・・・・・・あわぞうの覗き穴・・・・・・

気が向いたときに、覗いてご覧ください。
何が見えるかは、覗く方々のお眼め次第です。

忘れる

2012年03月22日 | つぶやきの壺焼

 落し物は忘れ物とは少し違うが、親戚のような間柄で、忘れることの一族に含まれている。

つい落としてしまったのだ、忘れたのではないと言い張る人は、落したとき、落し物が誕生したとき、それを持っていることを忘れていた瞬間があったことに気づいていないのだ。

忘れることは、ほかのことを考えているからで、すべてが罪悪でもなく欠陥でもない。
「忘れたと気のつくうちは大丈夫」
もう一度同じように忘れたいか、忘れたくないか。

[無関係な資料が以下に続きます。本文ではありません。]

-- ==== Sys2Proof/Laws/Dsp.lean ====
section
/-! SUPPORT. What the stages of the decimator and the interpolator can do: ranges, lengths, parities. -/

namespace Sys2Proof

theorem sat16_bounds (v : Int) : -32768 ≤ sat16 v ∧ sat16 v ≤ 32767 := by
  unfold sat16; omega

theorem sat16_of_bounds {v : Int} (h : -32768 ≤ v) (h' : v ≤ 32767) : sat16 v = v := by
  unfold sat16; omega

/-- A value in the range of `i16` is kept by the 16-bit register. -/
theorem toInt_ofInt_of_bounds {v : Int} (h : -32768 ≤ v) (h' : v ≤ 32767) : (BitVec.ofInt 16 v).toInt = v := by
  rw [BitVec.toInt_ofInt]
  simp only [Int.bmod]
  split <;> omega

@[simp] theorem Sample.toPair_toSample (x : Sample) : x.toPair.toSample = x := by
  cases x; simp [Sample.toPair, Pair.toSample]

namespace Machine

theorem scaled_bounds (p : Params) (acc : Int) : -32768 ≤ scaled p acc ∧ scaled p acc ≤ 32767 :=
  sat16_bounds _

/-- Everything one decimating stage does (rule R143). -/
theorem decStep_eq (p : Params) (st : DecStage) (x : Pair) :
    decStep p st x =
      (⟨(x :: st.d).take p.hbTaps.length, !st.par⟩,
        if st.par then
          some ⟨scaled p (dot p.hbTaps (((x :: st.d).take p.hbTaps.length).map Pair.i)),
            scaled p (dot p.hbTaps (((x :: st.d).take p.hbTaps.length).map Pair.q))⟩
        else none) := by
  unfold decStep
  cases h : st.par <;> simp

theorem decStep_line_length (p : Params) (st : DecStage) (x : Pair) (h : st.d.length = p.hbTaps.length) :
    (decStep p st x).1.d.length = p.hbTaps.length := by
  rw [decStep_eq]; simp [h]

/-- A cascade has as many stages afterwards as before. -/
theorem decCascade_length (p : Params) (n : Nat) (sts : List DecStage) (x : Pair) :
    (decCascade p n sts x).1.length = sts.length := by
  induction n generalizing sts x with
  | zero => rfl
  | succ n ih =>
    cases sts with
    | nil => rfl
    | cons st r =>
      unfold decCascade
      split
      · simp
      · simp [ih]

/-- What each stage of the cascade keeps, the cascade keeps. -/
theorem decCascade_forall (p : Params) (P : DecStage → Prop) (Q : Pair → Prop)
    (hstep : ∀ st x, P st → Q x → P (decStep p st x).1 ∧ ∀ y, (decStep p st x).2 = some y → Q y) (n : Nat)
    (sts : List DecStage) (x : Pair) (hs : ∀ st ∈ sts, P st) (hx : Q x) :
    (∀ st ∈ (decCascade p n sts x).1, P st) ∧ ∀ y, (decCascade p n sts x).2 = some y → Q y := by
  induction n generalizing sts x with
  | zero => exact ⟨hs, fun y hy => by simp only [decCascade, Option.some.injEq] at hy; exact hy ▸ hx⟩
  | succ n ih =>
    cases sts with
    | nil => exact ⟨by simp [decCascade], fun y hy => by simp only [decCascade, Option.some.injEq] at hy; exact hy ▸ hx⟩
    | cons st r =>
      have h1 := hstep st x (hs st (by simp)) hx
      unfold decCascade
      split
      · next st' he =>
        rw [he] at h1
        refine ⟨fun u hu => ?_, by simp⟩
        rcases List.mem_cons.1 hu with rfl | hu
        · exact h1.1
        · exact hs u (by simp [hu])
      · next st' y he =>
        rw [he] at h1
        have h2 := ih r y (fun u hu => hs u (by simp [hu])) (h1.2 y rfl)
        refine ⟨fun u hu => ?_, h2.2⟩
        rcases List.mem_cons.1 hu with rfl | hu
        · exact h1.1
        · exact h2.1 u hu

theorem intPush_line_length (p : Params) (d : List Sample) (u : Sample) (h : d.length = p.hbTaps.length) :
    (intPush p d u).1.length = p.hbTaps.length := by
  simp [intPush, h]

/-- An interpolating stage gives two samples for each and keeps its line's length (rule R149). -/
theorem intStage_lengths (p : Params) (d : List Sample) (v : List Sample) (h : d.length = p.hbTaps.length) :
    (intStage p d v).1.length = p.hbTaps.length ∧ (intStage p d v).2.length = 2 * v.length := by
  induction v generalizing d with
  | nil => exact ⟨h, rfl⟩
  | cons x xs ih =>
    have h1 := intPush_line_length p (intPush p d x).1 Sample.zero (intPush_line_length p d x h)
    have h2 := ih _ h1
    refine ⟨h2.1, ?_⟩
    simp only [intStage, List.length_cons, h2.2]
    omega

end Machine

end Sys2Proof
end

それで忘れることの値打ちが分かれる。


早朝の熱海の街には、塵ひとつ落ちていなかった。
落し物だけが、はっきりわかるように、歩道に置いてあった。
どこかに動かしたりぶら下げたりしてしまうと、落とし主が探しに来たとき気づかずに通り過ぎてしまうからか。

思いやりはあっても余計なことはしない、街の人の心が、朝の空気を清々しくしていた。